• _What the task asks_:
Each line that contains "spillWord" needs to be copied from the listing.

• _Extracted information_:
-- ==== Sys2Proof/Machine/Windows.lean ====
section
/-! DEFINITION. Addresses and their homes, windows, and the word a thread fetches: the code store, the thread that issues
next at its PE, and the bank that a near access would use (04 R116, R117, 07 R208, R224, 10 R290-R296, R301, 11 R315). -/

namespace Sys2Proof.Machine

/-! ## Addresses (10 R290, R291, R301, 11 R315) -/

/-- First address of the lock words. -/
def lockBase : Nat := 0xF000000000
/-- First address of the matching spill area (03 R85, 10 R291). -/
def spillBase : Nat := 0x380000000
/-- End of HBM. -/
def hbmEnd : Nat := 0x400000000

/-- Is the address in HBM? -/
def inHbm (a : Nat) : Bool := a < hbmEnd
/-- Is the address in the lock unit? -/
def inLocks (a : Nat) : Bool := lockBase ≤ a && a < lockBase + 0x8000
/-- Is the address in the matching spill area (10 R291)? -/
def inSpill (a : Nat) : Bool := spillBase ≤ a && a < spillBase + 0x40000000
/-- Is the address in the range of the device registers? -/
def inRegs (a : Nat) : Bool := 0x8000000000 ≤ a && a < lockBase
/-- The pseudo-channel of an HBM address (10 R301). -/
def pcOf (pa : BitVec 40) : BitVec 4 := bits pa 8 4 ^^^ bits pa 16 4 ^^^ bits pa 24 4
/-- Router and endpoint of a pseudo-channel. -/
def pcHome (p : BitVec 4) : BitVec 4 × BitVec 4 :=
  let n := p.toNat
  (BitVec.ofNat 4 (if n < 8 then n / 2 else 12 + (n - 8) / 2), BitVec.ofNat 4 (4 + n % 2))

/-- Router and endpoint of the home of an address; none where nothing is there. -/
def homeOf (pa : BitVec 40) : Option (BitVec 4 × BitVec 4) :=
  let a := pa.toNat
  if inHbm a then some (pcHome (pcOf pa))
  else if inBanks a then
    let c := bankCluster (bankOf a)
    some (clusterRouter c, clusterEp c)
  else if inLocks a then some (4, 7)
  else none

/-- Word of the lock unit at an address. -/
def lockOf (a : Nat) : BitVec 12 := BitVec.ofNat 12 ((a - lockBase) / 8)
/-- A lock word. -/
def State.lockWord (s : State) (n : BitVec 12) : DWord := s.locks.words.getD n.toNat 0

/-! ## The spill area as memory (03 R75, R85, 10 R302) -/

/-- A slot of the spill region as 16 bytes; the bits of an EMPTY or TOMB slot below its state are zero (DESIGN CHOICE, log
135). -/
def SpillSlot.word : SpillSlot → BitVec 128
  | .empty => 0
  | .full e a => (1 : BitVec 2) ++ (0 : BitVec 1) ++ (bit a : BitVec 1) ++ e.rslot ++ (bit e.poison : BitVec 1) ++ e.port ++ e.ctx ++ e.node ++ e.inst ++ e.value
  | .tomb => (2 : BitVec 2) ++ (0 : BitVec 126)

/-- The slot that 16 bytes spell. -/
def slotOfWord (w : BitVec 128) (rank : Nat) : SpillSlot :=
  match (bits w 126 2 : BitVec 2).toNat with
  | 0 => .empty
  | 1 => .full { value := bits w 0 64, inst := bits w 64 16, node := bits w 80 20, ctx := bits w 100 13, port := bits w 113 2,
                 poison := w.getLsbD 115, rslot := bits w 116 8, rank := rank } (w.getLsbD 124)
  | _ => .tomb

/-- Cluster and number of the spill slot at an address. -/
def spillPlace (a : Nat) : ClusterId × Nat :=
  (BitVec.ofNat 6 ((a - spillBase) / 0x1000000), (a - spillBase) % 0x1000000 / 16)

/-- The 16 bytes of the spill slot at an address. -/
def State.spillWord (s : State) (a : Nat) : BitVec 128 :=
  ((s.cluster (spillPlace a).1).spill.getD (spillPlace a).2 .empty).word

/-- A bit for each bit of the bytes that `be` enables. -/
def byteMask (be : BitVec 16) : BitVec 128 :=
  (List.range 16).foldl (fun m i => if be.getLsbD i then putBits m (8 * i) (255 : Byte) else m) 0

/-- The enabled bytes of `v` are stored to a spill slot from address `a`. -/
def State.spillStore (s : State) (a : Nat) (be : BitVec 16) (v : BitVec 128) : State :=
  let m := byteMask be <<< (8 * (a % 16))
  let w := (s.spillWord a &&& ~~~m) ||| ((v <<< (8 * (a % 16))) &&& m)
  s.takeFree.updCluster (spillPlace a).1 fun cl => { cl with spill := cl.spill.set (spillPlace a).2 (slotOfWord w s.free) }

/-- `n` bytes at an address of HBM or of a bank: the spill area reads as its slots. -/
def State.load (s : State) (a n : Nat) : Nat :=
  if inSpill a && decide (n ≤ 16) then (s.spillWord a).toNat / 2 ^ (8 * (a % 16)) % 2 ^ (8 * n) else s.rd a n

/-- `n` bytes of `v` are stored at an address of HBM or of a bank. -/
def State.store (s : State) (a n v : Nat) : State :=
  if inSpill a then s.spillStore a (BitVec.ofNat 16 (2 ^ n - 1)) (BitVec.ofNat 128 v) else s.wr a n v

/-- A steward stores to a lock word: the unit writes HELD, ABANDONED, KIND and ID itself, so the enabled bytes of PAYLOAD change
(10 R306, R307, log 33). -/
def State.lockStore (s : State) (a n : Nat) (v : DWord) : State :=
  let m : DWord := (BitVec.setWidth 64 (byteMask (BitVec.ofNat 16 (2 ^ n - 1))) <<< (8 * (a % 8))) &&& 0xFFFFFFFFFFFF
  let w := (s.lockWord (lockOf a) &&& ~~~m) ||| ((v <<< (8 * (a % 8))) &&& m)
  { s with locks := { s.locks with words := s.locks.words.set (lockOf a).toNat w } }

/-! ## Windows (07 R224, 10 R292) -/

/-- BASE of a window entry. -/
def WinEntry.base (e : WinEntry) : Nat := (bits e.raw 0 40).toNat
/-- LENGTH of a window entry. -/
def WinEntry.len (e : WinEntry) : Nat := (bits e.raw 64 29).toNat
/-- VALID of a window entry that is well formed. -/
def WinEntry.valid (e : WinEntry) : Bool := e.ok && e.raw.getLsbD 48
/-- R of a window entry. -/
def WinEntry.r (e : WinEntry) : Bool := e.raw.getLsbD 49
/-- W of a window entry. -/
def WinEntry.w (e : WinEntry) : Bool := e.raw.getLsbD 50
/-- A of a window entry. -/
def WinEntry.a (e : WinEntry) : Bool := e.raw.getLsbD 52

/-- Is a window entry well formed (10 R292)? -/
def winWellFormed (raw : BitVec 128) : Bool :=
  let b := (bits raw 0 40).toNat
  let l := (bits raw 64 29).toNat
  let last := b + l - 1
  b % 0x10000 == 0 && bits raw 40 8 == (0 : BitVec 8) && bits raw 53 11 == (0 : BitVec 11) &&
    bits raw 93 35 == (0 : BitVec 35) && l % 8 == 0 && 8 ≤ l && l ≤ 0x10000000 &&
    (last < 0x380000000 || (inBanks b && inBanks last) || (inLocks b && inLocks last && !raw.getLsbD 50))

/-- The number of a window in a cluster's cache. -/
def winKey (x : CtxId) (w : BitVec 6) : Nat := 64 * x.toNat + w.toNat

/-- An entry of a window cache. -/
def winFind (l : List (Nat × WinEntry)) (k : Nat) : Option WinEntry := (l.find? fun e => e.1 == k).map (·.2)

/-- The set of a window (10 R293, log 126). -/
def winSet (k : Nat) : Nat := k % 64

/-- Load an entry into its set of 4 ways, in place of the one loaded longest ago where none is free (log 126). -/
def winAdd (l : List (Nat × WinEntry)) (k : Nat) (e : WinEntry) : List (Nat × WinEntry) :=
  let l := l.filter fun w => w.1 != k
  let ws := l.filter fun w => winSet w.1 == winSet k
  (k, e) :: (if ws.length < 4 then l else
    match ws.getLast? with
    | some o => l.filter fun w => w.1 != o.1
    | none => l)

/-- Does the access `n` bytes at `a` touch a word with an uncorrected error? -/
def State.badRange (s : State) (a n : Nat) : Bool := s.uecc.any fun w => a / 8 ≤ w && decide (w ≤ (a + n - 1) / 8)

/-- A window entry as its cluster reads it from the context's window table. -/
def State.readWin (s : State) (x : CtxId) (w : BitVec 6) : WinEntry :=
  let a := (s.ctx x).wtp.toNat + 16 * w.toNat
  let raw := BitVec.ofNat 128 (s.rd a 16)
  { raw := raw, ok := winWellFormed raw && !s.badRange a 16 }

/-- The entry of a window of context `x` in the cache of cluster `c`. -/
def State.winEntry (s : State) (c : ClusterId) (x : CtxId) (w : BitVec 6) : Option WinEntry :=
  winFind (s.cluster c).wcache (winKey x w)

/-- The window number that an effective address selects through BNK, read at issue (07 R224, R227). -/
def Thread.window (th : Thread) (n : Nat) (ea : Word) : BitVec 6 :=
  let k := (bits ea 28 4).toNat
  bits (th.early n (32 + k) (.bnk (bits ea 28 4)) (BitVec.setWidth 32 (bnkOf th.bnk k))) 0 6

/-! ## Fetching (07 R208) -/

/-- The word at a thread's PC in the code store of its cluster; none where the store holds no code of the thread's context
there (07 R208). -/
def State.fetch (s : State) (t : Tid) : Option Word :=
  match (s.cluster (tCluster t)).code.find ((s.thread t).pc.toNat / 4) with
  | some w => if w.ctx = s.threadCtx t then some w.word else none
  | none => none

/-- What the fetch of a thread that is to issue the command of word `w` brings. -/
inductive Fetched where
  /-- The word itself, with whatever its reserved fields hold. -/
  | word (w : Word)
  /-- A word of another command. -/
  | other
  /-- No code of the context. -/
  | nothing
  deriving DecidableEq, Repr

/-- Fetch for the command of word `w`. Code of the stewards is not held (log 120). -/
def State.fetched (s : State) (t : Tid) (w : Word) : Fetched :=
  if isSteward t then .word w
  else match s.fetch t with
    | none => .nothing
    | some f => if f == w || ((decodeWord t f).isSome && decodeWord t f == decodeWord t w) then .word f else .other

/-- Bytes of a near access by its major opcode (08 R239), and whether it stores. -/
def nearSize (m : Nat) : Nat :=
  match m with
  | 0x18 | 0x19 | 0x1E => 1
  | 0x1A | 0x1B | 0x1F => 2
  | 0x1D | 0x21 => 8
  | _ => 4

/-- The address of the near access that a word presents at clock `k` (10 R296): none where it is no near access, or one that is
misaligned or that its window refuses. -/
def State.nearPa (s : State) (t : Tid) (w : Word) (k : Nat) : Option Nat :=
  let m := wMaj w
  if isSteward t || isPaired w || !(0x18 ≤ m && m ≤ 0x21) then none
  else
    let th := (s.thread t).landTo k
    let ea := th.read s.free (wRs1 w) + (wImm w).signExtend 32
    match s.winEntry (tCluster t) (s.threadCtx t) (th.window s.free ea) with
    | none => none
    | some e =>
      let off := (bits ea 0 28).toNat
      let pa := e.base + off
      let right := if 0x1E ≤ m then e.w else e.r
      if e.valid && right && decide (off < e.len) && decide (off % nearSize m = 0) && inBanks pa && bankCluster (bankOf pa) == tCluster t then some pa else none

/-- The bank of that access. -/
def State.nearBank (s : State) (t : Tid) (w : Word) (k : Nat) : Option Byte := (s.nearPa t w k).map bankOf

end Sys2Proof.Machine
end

---

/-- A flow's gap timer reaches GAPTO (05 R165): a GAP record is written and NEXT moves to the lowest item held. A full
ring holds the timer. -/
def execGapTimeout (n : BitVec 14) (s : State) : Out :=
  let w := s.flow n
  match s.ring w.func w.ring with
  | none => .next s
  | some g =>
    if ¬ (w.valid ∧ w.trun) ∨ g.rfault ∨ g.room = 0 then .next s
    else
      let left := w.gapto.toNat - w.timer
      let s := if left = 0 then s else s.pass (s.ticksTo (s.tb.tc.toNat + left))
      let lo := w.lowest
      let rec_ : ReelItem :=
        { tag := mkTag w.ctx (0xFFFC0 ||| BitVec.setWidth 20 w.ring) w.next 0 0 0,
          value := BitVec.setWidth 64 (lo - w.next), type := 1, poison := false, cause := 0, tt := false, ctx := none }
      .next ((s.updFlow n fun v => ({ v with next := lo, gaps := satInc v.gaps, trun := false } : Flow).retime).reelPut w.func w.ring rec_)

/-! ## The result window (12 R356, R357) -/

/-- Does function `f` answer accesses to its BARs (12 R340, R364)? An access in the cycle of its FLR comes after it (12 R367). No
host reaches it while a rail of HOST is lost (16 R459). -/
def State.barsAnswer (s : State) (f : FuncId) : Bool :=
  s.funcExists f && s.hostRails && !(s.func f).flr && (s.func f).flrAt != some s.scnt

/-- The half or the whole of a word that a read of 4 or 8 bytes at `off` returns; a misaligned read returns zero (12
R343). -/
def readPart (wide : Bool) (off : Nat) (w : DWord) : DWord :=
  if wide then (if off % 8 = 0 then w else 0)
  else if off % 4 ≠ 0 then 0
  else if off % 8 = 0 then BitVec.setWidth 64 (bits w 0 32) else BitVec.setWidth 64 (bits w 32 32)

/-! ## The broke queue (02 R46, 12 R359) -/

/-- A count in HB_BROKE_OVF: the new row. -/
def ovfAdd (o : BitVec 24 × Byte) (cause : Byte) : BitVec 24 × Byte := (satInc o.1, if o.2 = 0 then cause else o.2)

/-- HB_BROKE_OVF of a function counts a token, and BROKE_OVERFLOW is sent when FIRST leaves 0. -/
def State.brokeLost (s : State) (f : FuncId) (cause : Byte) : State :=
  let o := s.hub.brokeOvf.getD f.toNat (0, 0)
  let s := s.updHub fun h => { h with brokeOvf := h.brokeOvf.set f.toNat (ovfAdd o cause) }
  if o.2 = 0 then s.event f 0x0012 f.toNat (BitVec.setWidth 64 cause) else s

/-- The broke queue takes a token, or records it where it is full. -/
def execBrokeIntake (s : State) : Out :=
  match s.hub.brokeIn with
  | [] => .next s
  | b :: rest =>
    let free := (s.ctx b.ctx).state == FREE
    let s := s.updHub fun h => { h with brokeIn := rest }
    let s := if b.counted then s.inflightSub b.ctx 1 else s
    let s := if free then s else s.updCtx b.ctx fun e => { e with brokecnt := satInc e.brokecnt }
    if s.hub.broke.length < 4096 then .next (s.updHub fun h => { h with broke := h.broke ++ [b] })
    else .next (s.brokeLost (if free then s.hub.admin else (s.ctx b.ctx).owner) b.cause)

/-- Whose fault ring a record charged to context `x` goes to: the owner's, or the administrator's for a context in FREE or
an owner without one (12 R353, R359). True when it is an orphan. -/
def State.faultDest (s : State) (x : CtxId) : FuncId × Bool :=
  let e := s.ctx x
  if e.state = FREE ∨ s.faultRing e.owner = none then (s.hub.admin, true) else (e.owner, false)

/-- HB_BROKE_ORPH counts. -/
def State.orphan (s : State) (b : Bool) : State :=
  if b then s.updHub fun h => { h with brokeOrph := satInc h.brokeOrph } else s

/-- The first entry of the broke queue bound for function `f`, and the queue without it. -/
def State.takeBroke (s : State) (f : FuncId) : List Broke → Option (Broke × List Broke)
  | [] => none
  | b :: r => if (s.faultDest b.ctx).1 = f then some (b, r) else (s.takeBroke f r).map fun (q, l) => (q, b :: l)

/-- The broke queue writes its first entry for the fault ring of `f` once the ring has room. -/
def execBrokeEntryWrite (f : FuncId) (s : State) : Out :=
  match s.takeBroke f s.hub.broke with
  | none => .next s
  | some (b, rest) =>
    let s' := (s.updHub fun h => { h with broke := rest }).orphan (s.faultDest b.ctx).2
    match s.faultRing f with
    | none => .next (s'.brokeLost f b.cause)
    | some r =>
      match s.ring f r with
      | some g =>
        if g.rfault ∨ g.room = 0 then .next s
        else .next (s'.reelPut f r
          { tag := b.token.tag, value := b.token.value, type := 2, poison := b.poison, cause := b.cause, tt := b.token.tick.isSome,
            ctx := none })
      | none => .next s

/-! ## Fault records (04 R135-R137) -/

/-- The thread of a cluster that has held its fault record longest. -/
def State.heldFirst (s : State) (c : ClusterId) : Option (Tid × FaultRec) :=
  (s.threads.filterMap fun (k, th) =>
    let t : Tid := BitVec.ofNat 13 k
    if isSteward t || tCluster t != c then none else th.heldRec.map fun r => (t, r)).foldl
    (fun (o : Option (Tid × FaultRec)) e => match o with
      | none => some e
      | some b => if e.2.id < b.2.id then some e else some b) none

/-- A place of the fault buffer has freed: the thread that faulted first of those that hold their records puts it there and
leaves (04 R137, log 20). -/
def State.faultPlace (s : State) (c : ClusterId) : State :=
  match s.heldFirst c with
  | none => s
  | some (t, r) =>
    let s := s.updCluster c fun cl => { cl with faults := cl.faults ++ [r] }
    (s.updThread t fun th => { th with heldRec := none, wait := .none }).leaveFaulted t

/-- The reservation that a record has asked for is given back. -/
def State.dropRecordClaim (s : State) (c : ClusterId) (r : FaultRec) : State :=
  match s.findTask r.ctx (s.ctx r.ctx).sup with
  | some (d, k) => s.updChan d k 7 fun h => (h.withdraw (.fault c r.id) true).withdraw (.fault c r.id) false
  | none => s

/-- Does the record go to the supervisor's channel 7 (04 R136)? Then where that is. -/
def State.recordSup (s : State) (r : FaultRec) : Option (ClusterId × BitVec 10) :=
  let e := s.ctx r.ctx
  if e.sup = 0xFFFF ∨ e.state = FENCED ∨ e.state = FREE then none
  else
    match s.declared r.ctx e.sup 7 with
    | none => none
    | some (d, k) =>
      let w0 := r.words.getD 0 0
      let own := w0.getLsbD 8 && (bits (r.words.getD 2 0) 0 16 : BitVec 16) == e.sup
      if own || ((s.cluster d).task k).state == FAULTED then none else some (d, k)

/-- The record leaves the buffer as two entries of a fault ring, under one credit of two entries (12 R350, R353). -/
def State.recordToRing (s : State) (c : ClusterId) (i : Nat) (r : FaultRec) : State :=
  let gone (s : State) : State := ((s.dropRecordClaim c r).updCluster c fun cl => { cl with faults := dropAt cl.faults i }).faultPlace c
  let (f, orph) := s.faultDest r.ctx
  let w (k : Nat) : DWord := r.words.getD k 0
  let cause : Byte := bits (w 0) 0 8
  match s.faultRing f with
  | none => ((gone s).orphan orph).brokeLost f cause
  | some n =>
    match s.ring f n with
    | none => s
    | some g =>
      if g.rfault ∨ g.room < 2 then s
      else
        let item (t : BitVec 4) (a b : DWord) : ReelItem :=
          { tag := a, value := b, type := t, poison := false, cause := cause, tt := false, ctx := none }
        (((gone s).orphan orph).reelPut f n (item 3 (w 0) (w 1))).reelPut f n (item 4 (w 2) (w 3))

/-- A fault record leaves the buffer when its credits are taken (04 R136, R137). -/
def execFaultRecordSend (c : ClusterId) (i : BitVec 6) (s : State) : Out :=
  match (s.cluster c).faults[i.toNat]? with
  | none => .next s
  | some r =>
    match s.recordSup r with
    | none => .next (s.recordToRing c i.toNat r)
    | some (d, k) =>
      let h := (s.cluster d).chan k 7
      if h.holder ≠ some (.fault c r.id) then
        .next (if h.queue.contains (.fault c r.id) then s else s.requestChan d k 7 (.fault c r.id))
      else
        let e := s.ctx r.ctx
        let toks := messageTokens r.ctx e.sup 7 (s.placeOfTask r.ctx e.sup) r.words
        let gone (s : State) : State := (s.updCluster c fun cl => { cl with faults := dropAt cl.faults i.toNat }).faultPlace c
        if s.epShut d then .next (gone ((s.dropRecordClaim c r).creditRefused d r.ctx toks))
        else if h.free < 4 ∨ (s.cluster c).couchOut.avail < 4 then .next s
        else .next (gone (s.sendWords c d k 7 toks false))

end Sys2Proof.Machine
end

...

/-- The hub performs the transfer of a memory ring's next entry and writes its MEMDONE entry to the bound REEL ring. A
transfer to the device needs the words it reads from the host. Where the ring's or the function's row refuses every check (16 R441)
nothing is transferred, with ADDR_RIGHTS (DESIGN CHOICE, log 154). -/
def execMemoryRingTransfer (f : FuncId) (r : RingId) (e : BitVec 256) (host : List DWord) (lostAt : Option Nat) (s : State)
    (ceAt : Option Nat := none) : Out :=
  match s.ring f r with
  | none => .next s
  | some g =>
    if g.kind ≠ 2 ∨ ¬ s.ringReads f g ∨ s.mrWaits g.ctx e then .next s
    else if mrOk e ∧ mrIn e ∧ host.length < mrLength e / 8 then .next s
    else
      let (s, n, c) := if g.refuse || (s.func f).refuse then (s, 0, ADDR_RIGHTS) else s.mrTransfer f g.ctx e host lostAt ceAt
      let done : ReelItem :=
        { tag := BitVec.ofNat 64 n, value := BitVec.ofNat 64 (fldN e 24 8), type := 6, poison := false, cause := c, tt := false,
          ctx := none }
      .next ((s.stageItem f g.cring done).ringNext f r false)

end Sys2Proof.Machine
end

• _Output of the exercise_:
def State.spillWord (s : State) (a : Nat) : BitVec 128 :=
  let w := (s.spillWord a &&& ~~~m) ||| ((v <<< (8 * (a % 16))) &&& m)
  if inSpill a && decide (n ≤ 16) then (s.spillWord a).toNat / 2 ^ (8 * (a % 16)) % 2 ^ (8 * n) else s.rd a n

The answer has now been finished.